## TASK ITEM
Repeat exactly the lines below that lie between the line with "rintro y ⟨rfl⟩" and the line with "window (R241). -/", counting both of those lines as part of the answer.

--- RECORD SET Enclosed Below ---

-- ==== Sys2Proof/Laws/Shared.lean ====
section
/-! SUPPORT. One lemma for each shared operation: all that it can do when it answers a next state, and what it does
when nothing is in its way. -/

namespace Sys2Proof.Machine

variable {s t u : State} {gs : List Reg} {k : State → Host.Outcome State Fault Refusal}

/-! ## The scoreboard (R213) -/

theorem State.gate_go (h : s.Free gs) : s.gate gs = .go := by
  unfold State.gate
  rw [show s.pendingPort gs = none from h]

/-- With no pending token among its registers a scalar instruction acts on what its thread now sees. -/
theorem scalar_free (h : s.Free gs) : scalar gs s k = k (s.seen gs) := by
  unfold scalar
  rw [State.gate_go h]
  rfl

/-- A scalar instruction that answers a next state has waited, has delivered a recorded fault, or has acted. -/
theorem scalar_next (h : scalar gs s k = .next t) :
    (∃ v, s.gate gs = .wait v ∧ t = v) ∨ (∃ v f, s.gate gs = .fault v f ∧ t = v.trap f.cause f.addr)
      ∨ (s.gate gs = .go ∧ k (s.seen gs) = .next t) := by
  unfold scalar at h
  split at h
  · exact .inl ⟨_, by assumption, by cases h; rfl⟩
  · exact .inr (.inl ⟨_, _, by assumption, by cases h; rfl⟩)
  · exact .inr (.inr ⟨by assumption, h⟩)

/-- A gate is open only when no pending token is among the registers. -/
theorem State.free_of_gate (h : s.gate gs = .go) : s.Free gs := by
  unfold State.gate at h
  split at h
  · assumption
  · split at h
    · cases h
    · split at h <;> cases h

/-- No register, no token. -/
theorem State.free_nil : s.Free [] := by
  simp [State.Free, State.pendingPort]

@[simp] theorem State.seen_nil : s.seen [] = s := by
  simp [State.seen, State.observe]

/-- What a thread has seen changes no register of its logical core but the tokens not yet read. -/
theorem State.lc_seen : ∃ l, (s.seen gs).lc = { s.lc with unseen := l } := by
  unfold State.seen State.observe
  dsimp only
  split
  · exact ⟨s.lc.unseen, rfl⟩
  · refine ⟨s.lc.unseen.filter fun u => !(u.1 != 0 && gs.contains u.1), ?_⟩
    unfold State.dropLines
    split
    · simp
    · exact State.lc_setLc s _

/-- What a thread has seen changes nothing outside its thread but the scalar data cache. -/
theorem State.seen_frame : ({ s.seen gs with threads := s.threads, dcache := s.dcache } : State) = s := by
  unfold State.seen State.observe State.dropLines
  dsimp only
  split
  · rfl
  · split <;> rfl

@[simp] theorem State.mem_seen : (s.seen gs).mem = s.mem := by
  have h := congrArg State.mem (State.seen_frame (s := s) (gs := gs))
  exact h
@[simp] theorem State.cur_seen : (s.seen gs).cur = s.cur := by
  have h := congrArg State.cur (State.seen_frame (s := s) (gs := gs))
  exact h
@[simp] theorem State.ports_seen : (s.seen gs).ports = s.ports := by
  have h := congrArg State.ports (State.seen_frame (s := s) (gs := gs))
  exact h
@[simp] theorem State.gov_seen : (s.seen gs).gov = s.gov := by
  have h := congrArg State.gov (State.seen_frame (s := s) (gs := gs))
  exact h
@[simp] theorem State.host_seen : (s.seen gs).host = s.host := by
  have h := congrArg State.host (State.seen_frame (s := s) (gs := gs))
  exact h
@[simp] theorem State.passes_seen : (s.seen gs).passes = s.passes := by
  have h := congrArg State.passes (State.seen_frame (s := s) (gs := gs))
  exact h

@[simp] theorem State.rd_seen (r : Reg) : (s.seen gs).lc.rd r = s.lc.rd r := by
  obtain ⟨l, h⟩ := State.lc_seen (s := s) (gs := gs)
  rw [h]
  rfl

@[simp] theorem State.pc_seen : (s.seen gs).lc.pc = s.lc.pc := by
  obtain ⟨l, h⟩ := State.lc_seen (s := s) (gs := gs)
  rw [h]

@[simp] theorem State.vstart_seen : (s.seen gs).lc.vstart = s.lc.vstart := by
  obtain ⟨l, h⟩ := State.lc_seen (s := s) (gs := gs)
  rw [h]

/-! ## Releases (R184, R189) -/

/-- Whether what a command waits for needs the thread depends on the ports and on the commands displaced from them. -/
theorem State.stuck_congr (hp : t.ports = s.ports) (hc : t.cur = s.cur) (hd : t.lc.displaced = s.lc.displaced) (n : Nat) (l : FMap Nat) :
    t.stuck n l = s.stuck n l := by
  have hm : ∀ p, t.myCmds p = s.myCmds p := fun p => by simp [State.myCmds, State.port, State.core, hp, hc, LCore.displacedAt, hd]
  induction n generalizing l with
  | zero => rfl
  | succ n ih => simp only [State.stuck, hm, LCore.displacedAt, hd, ih]

/-- What VSTP has pushed depends on the ports and on the commands displaced from them. -/
theorem State.owes_congr (hp : t.ports = s.ports) (hc : t.cur = s.cur) (hd : t.lc.displaced = s.lc.displaced) : t.owes = s.owes := by
  have ho : ∀ p, t.ownCmds p = s.ownCmds p := fun p => by simp [State.ownCmds, State.port, State.core, hp, hc]
  have hs : t.stuck 16 = s.stuck 16 := funext fun l => State.stuck_congr hp hc hd 16 l
  simp only [State.owes, ho, hs]

@[simp] theorem State.owes_seen : (s.seen gs).owes = s.owes := by
  obtain ⟨l, hl⟩ := State.lc_seen (s := s) (gs := gs)
  have h := State.seen_frame (s := s) (gs := gs)
  have hp := congrArg State.ports h
  have hc := congrArg State.cur h
  exact State.owes_congr hp hc (by rw [hl])

/-- A release with nothing of VSTP on its way acts. -/
theorem afterPushes_go {rel : Bool} (h : rel = true → s.owes = false) : afterPushes rel k s = k s := by
  cases rel <;> simp_all [afterPushes]

theorem afterPushes_waits (h : s.owes = true) : afterPushes true k s = .next (s.waiting .other) := by
  simp [afterPushes, h]

/-- A release that answers a next state has waited for what VSTP has pushed, or has acted. -/
theorem afterPushes_next {rel : Bool} (h : afterPushes rel k s = .next t) :
    (rel = true ∧ s.owes = true ∧ t = s.waiting .other) ∨ k s = .next t := by
  unfold afterPushes at h
  split at h
  · rename_i hw
    simp only [Bool.and_eq_true] at hw
    exact .inl ⟨hw.1, hw.2, by cases h; rfl⟩
  · exact .inr h

/-! ## Cluster-span packets and stops (R117, R241) -/

/-- Packing keeps every element, in order. -/
theorem packGroups_flatten {α : Type} (n : Nat) (gs : List (List α)) : (packGroups n gs).flatten = gs.flatten := by
  suffices h : ∀ (ps : List (List α)), (gs.foldl (fun ps g =>
      match ps.getLast? with
      | some p => if p.length + g.length ≤ n then ps.dropLast ++ [p ++ g] else ps ++ [g]
      | none => [g]) ps).flatten = ps.flatten ++ gs.flatten from h []
  induction gs with
  | nil => simp
  | cons g gs ih =>
    intro ps
    rw [List.foldl_cons, ih]
    cases hl : ps.getLast? with
    | none => simp [List.getLast?_eq_none_iff.mp hl]
    | some p =>
      obtain ⟨q, rfl⟩ := List.getLast?_eq_some_iff.mp hl
      dsimp only
      split <;> simp

/-- A stop ends a convoy at VSTART or later, below the element of a trap, else no later than VL. -/
theorem State.convoyStop_some {vl e : Nat} {stop : Option (Nat × Stop)} (h : s.convoyStop vl stop = some e) :
    s.lc.vstart.toNat ≤ e ∧ (∀ x, stop = some x → e < x.1) ∧ (stop = none → e ≤ max s.lc.vstart.toNat vl) := by
  cases stop with
  | some x =>
    simp only [State.convoyStop, State.stopAt, State.groupEnd, Option.filter_eq_some_iff, Option.map_eq_some_iff] at h
    obtain ⟨⟨j, -, rfl⟩, h⟩ := h
    simp at h
    refine ⟨by omega, ?_, by simp⟩
    rintro y ⟨rfl⟩
    omega
  | none =>
    simp only [State.convoyStop, State.groupEnd, Option.filter_eq_some_iff, Option.map_eq_some_iff] at h
    obtain ⟨a, ⟨⟨j, -, rfl⟩, -⟩, rfl⟩ := h
    exact ⟨by omega, by simp, by omega⟩

/-! ## Serial instructions (R264) -/

/-- An instruction that waits for earlier ones to complete: with none outstanding it is a scalar instruction. -/
theorem serial_drained (h : s.notDrained = false) : serial gs s k = scalar gs s k := by
  simp [serial, h]

theorem serial_next (h : serial gs s k = .next t) :
    (s.notDrained = true ∧ t = s.waiting .other) ∨ (s.notDrained = false ∧ scalar gs s k = .next t) := by
  unfold serial at h
  split at h
  · exact .inl ⟨by assumption, by cases h; rfl⟩
  · exact .inr ⟨Bool.eq_false_iff.2 (by assumption), h⟩

/-! ## The checks of R78 -/

/-- An instruction that is no member, its checks passed and its registers ready, acts. -/
theorem checked_passes {x : Member} (h : s.Passes x) : checked x s k = k (s.seen x.gs) := by
  unfold checked
  rw [h.arrived, h.passes]
  exact scalar_free h.free

theorem checked_next {x : Member} (h : checked x s k = .next t) :
    (s.lc.awaits x.groups = true ∧ t = s.waiting .other)
      ∨ (∃ cause n, issueCheck s.lc none [x] = some (cause, n) ∧ t = s.trap cause (x.word.setWidth 64))
      ∨ (issueCheck s.lc none [x] = none ∧ scalar x.gs s k = .next t) := by
  unfold checked at h
  split at h
  · exact .inl ⟨by assumption, by cases h; rfl⟩
  · split at h
    · exact .inr (.inl ⟨_, _, by assumption, by cases h; rfl⟩)
    · exact .inr (.inr ⟨by assumption, h⟩)

/-- In a window a member has its effect alone. -/
theorem member_window {i : Instr} {eff : Window → State → State} {w : Window} (h : s.win = some w) :
    member i eff s = .next (eff w s) := by
  simp [member, h]

/-- A member alone in its convoy, ready, runs its window (R241). -/
theorem member_issues {i : Instr} {eff : Window → State → State} {x : Member} (h : s.Issues i x) :
    member i eff s = runGroup [i] [x] (fun _ w s => eff w s) (s.seen x.gs) := by
  have hg : s.Free (List.flatMap (·.gs) [x]) := by simpa using h.free
  simp only [member, h.alone, issueGroup, List.filterMap_cons, h.member, List.filterMap_nil]
  rw [show (List.flatMap (·.groups) [x]) = x.groups by simp, h.arrived, h.passes]
  simp only [Bool.false_eq_true, if_false]
  rw [scalar_free hg]
  simp

/-- A member that is no memory instruction, alone and ready, has its effect on the elements from VSTART to VL − 1
and completes (R241). -/
theorem member_completes {i : Instr} {eff : Window → State → State} {x : Member} (h : s.Issues i x)
    (hp : x.pipes.contains .memory = false) :
    member i eff s =
      let u := s.seen x.gs
      let v := eff ⟨u.lc.vstart.toNat, u.lc.vl, u.lc.vl, true, [], [], none⟩ u
      .next (v.setLc (v.lc.finish 1 u.lc.vl)) := by
  have hs : (s.seen x.gs).convoyStop (s.seen x.gs).lc.vl none = none := by
    have e : ((s.seen x.gs).thr (s.seen x.gs).cur).stopAsked = none := by
      have hc := State.cur_seen (s := s) (gs := x.gs)
      rw [hc]
      unfold State.seen State.observe State.dropLines
      dsimp only
      split
      · exact h.goesOn
      · split
        · rw [State.thr_setLc_same]
          exact h.goesOn
        · exact (congrArg HThread.stopAsked (State.thr_setLc_same s _)).trans h.goesOn
    unfold State.convoyStop State.groupEnd
    rw [e]
    rfl
  rw [member_issues h]
  have hm : [x].findIdx? (fun y => y.pipes.contains .memory) = none := by simp only [List.findIdx?_cons, hp]; simp
  simp only [runGroup, hm, runWindow, hs, runAll, List.length_singleton]

/-! ## Groups, attachments and the Stick -/

/-- With no group, XFAIL 1 (R370). -/
theorem onGroup_none {g : Nat → Group → Nat → State → Host.Outcome State Fault Refusal} (h : s.lc.cgrp.getLsbD 63 = false) :
    onGroup s g = .next (s.xfail 1) := by
  simp only [onGroup, h, Bool.not_false, if_true]

theorem onGroup_some {g : Nat → Group → Nat → State → Host.Outcome State Fault Refusal} {gid rank : Nat} {x : Group}
    (h : s.lc.cgrp.getLsbD 63 = true) (hg : s.myGroup = some (gid, x, rank)) : onGroup s g = g gid x rank s := by
  simp only [onGroup, h, hg, Bool.not_true, Bool.false_eq_true, if_false]

/-- With no attachment, NOATTACH with the word (R360). -/
theorem attached_none {w : IWord} {g : Attach → State → Host.Outcome State Fault Refusal} (h : s.lc.attach = none) :
    attached w s g = .next (s.trap .noattach (w.setWidth 64)) := by
  simp [attached, h]

theorem attached_some {w : IWord} {g : Attach → State → Host.Outcome State Fault Refusal} {a : Attach} (h : s.lc.attach = some a)
    (hd : a.displaced = false) : attached w s g = g a s := by
  simp [attached, h, hd]

/-- A displaced holder waits for its slots (R352, R360). -/
theorem attached_displaced {w : IWord} {g : Attach → State → Host.Outcome State Fault Refusal} {a : Attach} (h : s.lc.attach = some a)
    (hd : a.displaced = true) : ∃ v, attached w s g = .next v ∧ v.lc.waitFor = .tiles := by
  simp only [attached, h, hd, if_true]
  exact ⟨_, rfl, by simp [State.waiting]⟩

theorem tileChecked_ok {w : IWord} (h : s.Free gs) : tileChecked w false false gs s k = k (s.seen gs) := by
  simp [tileChecked, scalar_free h]

/-! ## Stops (R95, R440) and traps (R420) -/

/-- A stop is a trap, the kill of the context, a wait, or a place that does not exist. -/
theorem State.stopped_cases {why : Stop} {memb : Nat} {v : BitVec 13} :
    (∃ c a, why = .trap c a ∧ s.stopped why memb v = .next (s.deliver ⟨c, a, BitVec.ofNat 2 memb, s.lc.pc, v⟩))
      ∨ (why = .poison ∧ s.stopped why memb v = .next (s.kill s.lc.job.ctx Cause.poison.code s.cur))
      ∨ (why = .held ∧ s.stopped why memb v = .next (s.waiting .other))
      ∨ (∃ a, why = .noPlace a ∧ s.stopped why memb v = .fault (.noSuchPlace a)) := by
  cases why with
  | trap c a => exact .inl ⟨c, a, rfl, rfl⟩
  | poison => exact .inr (.inl ⟨rfl, rfl⟩)
  | held => exact .inr (.inr (.inl ⟨rfl, rfl⟩))
  | noPlace a => exact .inr (.inr (.inr ⟨a, rfl, rfl⟩))

/-- A trap kills the context, or enters a handler with TCAUSE, TVAL, TPC, VSTART, PPRV and TACT written (R420). -/
theorem State.deliverTo_cases (n : Nat) (x : Trap) :
    s.deliverTo n x = s.stamp.kill (s.thr n).lc.job.ctx x.cause.code n
      ∨ ∃ l pc b, s.deliverTo n x = s.stamp.setLcOf n { ((s.thr n).lc.trapped x) with level := l, pc := pc, atRtvec := b } := by
  unfold State.deliverTo
  dsimp only
  split
  · exact .inl rfl
  · split
    · split
      · exact .inl rfl
      · exact .inr ⟨_, _, _, rfl⟩
    · split
      · exact .inr ⟨_, _, _, rfl⟩
      · split
        · exact .inl rfl
        · exact .inr ⟨_, _, _, rfl⟩

/-! ## The step -/

/-- With an empty agenda and no logical core on the thread whose turn it is, the management core boots. -/
theorem step_boot (ha : s.agenda = []) (ho : (s.thr s.cur).occupied = false) : step s = .next s.boot := by
  simp [step, State.advance, ha, ho]

/-- With an empty agenda the thread whose turn it is goes on. -/
theorem step_turn (ha : s.agenda = []) (ho : (s.thr s.cur).occupied = true) : step s = State.turn decodeWord exec s := by
  simp [step, State.advance, ha, ho]

/-- The head of the agenda takes effect. -/
theorem step_act {a : Act} {l : List Act} (ha : s.agenda = a :: l) :
    step s = State.act exec (State.turn decodeWord exec) State.boot { s with agenda := l } a := by
  simp [step, State.advance, ha]

end Sys2Proof.Machine
end

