/-- Bytes of a source land, are counted in the area and in the exchange, and what the swap engine holds waits (R101, R391). -/
theorem State.takeBytes_takes {h : Option Halt} (hw : s.HasSeat w) (hy : (s.xchAt w m.gid).sources[m.src]? = some y)
    (hl : s.landBytes (xchWho (s.seated w) (s.xchAt w m.gid)) (s.xchAt w m.gid).rbuf (m.bytes.length / 0x8000 + 2)
      (y.roff + m.off) (m.bytes.take ((s.xchAt w m.gid).rlen.toNat - (y.roff + m.off))) = (u, ks, h)) (hh : h = none ∨ h = some .wait) :
    ∃ t : State, s.takeBytes w rank m y = .next t
      ∧ t.mem = (u.putArea' (s.xchAt w m.gid).area (0x40 + 8 * m.src) 8 (y.arr + ks.length)).mem
      ∧ (h = some .wait → t.heldRemote = u.heldRemote ++ [.bytes { m with off := m.off + ks.length, bytes := m.bytes.drop ks.length }])
      ∧ let z := t.xchAt w m.gid
        z.sources[m.src]? = some { y with arr := y.arr + ks.length, complete := y.complete || (m.last && h.isNone), keys := y.keys ++ ks }
        ∧ (∀ j, j ≠ m.src → z.sources[j]? = (s.xchAt w m.gid).sources[j]?)
        ∧ (z.flags.getLsbD 0 = true ↔ m.short = true ∨ (s.xchAt w m.gid).flags.getLsbD 0 = true) := by
  have hseats := (State.OnlyStores.of_landBytes hl).sameSeats
  generalize hx : s.xchAt w m.gid = x at hl hy ⊢
  rcases hh with rfl | rfl
  · obtain ⟨out, ht⟩ := State.takeBytes_lands (rank := rank) (by rw [hx]; exact hl)
    rw [hx] at ht
    obtain ⟨hxch, hheld, hmem⟩ := State.bytesLanded_seat hseats hw m x (y.landed m ks false)
    generalize u.bytesLanded w m x (y.landed m ks false) = v at ht hxch hmem
    generalize hv : ({ v with outbox := out } : State) = v' at ht
    have hsame : v.SameSeats v' := by
      rw [← hv]
      exact ⟨rfl, rfl, rfl⟩
    have hmem' : v'.mem = v.mem := by rw [← hv]
    have hsettle := congrArg State.mem (v'.xchSettle_frame (x.landed m (y.landed m ks false)))
    refine ⟨_, ht, (Eq.trans hsettle hmem').trans hmem, fun h => (by simp at h), ?_⟩
    rw [(State.sameSeats_xchSettle ..).xchAt, hsame.xchAt, hxch]
    exact x.landed_fields m (y.landed m ks false) hy
  · have ht := State.takeBytes_waits (rank := rank) (s := s) (w := w) (m := m) (y := y) (by rw [hx]; exact hl)
    rw [hx] at ht
    obtain ⟨hxch, hheld, hmem⟩ := State.bytesLanded_seat hseats hw m x (y.landed m ks true)
    generalize u.bytesLanded w m x (y.landed m ks true) = v at ht hxch hmem hheld
    generalize hv : ({ v with heldRemote := v.heldRemote ++ [.bytes { m with off := m.off + ks.length, bytes := m.bytes.drop ks.length }] }
      : State) = v' at ht
    have hsame : v.SameSeats v' := by
      rw [← hv]
      exact ⟨rfl, rfl, rfl⟩
    have hmem' : v'.mem = v.mem := by rw [← hv]
    refine ⟨_, ht, hmem'.trans hmem, fun _ => ?_, ?_⟩
    · rw [← hheld, ← hv]
    · rw [hsame.xchAt, hxch]
      exact x.landed_fields m (y.landed m ks true) hy

end

end Sys2Proof.Machine

namespace Sys2Proof.Machine
/-! # The exchange engine's steps (O58) -/

variable {s : State} {g : Group} {m : DemandMsg} {x : Imposition}

/-- The Imposition in which a row is recorded: a new one, one of the next generation where a calendar is fixed, or the one
at hand (R385, R397). -/
theorem State.eq_imposition
    (hn : s.imposer? m.gid = none →
      x = ⟨m.gid, false, [], 0, 0, none, false, [], 0, m.gen, 0, [], [], false, if s.imposerAt g 0 then 0 else 1, m.gen⟩)
    (hs : ∀ z, s.imposer? m.gid = some z → x = if z.fixedAt.isSome then
      ⟨m.gid, false, [], 0, 0, none, false, [], 0, max z.gen m.gen, 0, [], [], false, if s.imposerAt g 0 then 0 else 1, z.firstGen⟩
      else { z with gen := max z.gen m.gen }) : x = s.imposition g m := by
  unfold State.imposition
  cases h : s.imposer? m.gid with
  | none => exact hn h
  | some z => exact hs z h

--- End of Enclosed RECORD SET ---

## ANSWER SPACE
    rintro y ⟨rfl⟩
    omega
  | none =>
    simp only [State.convoyStop, State.groupEnd, Option.filter_eq_some_iff, Option.map_eq_some_iff] at h
    obtain ⟨a, ⟨⟨j, -, rfl⟩, -⟩, rfl⟩ := h
    exact ⟨by omega, by simp, by omega⟩

/-! ## Serial instructions (R264) -/

/-- An instruction that waits for earlier ones to complete: with none outstanding it is a scalar instruction. -/
theorem serial_drained (h : s.notDrained = false) : serial gs s k = scalar gs s k := by
  simp [serial, h]

theorem serial_next (h : serial gs s k = .next t) :
    (s.notDrained = true ∧ t = s.waiting .other) ∨ (s.notDrained = false ∧ scalar gs s k = .next t) := by
  unfold serial at h
  split at h
  · exact .inl ⟨by assumption, by cases h; rfl⟩
  · exact .inr ⟨Bool.eq_false_iff.2 (by assumption), h⟩

/-! ## The checks of R78 -/

/-- An instruction that is no member, its checks passed and its registers ready, acts. -/
theorem checked_passes {x : Member} (h : s.Passes x) : checked x s k = k (s.seen x.gs) := by
  unfold checked
  rw [h.arrived, h.passes]
  exact scalar_free h.free

theorem checked_next {x : Member} (h : checked x s k = .next t) :
    (s.lc.awaits x.groups = true ∧ t = s.waiting .other)
      ∨ (∃ cause n, issueCheck s.lc none [x] = some (cause, n) ∧ t = s.trap cause (x.word.setWidth 64))
      ∨ (issueCheck s.lc none [x] = none ∧ scalar x.gs s k = .next t) := by
  unfold checked at h
  split at h
  · exact .inl ⟨by assumption, by cases h; rfl⟩
  · split at h
    · exact .inr (.inl ⟨_, _, by assumption, by cases h; rfl⟩)
    · exact .inr (.inr ⟨by assumption, h⟩)

/-- In a window a member has its effect alone. -/
theorem member_window {i : Instr} {eff : Window → State → State} {w : Window} (h : s.win = some w) :
    member i eff s = .next (eff w s) := by
  simp [member, h]

/-- A member alone in its convoy, ready, runs its window (R241). -/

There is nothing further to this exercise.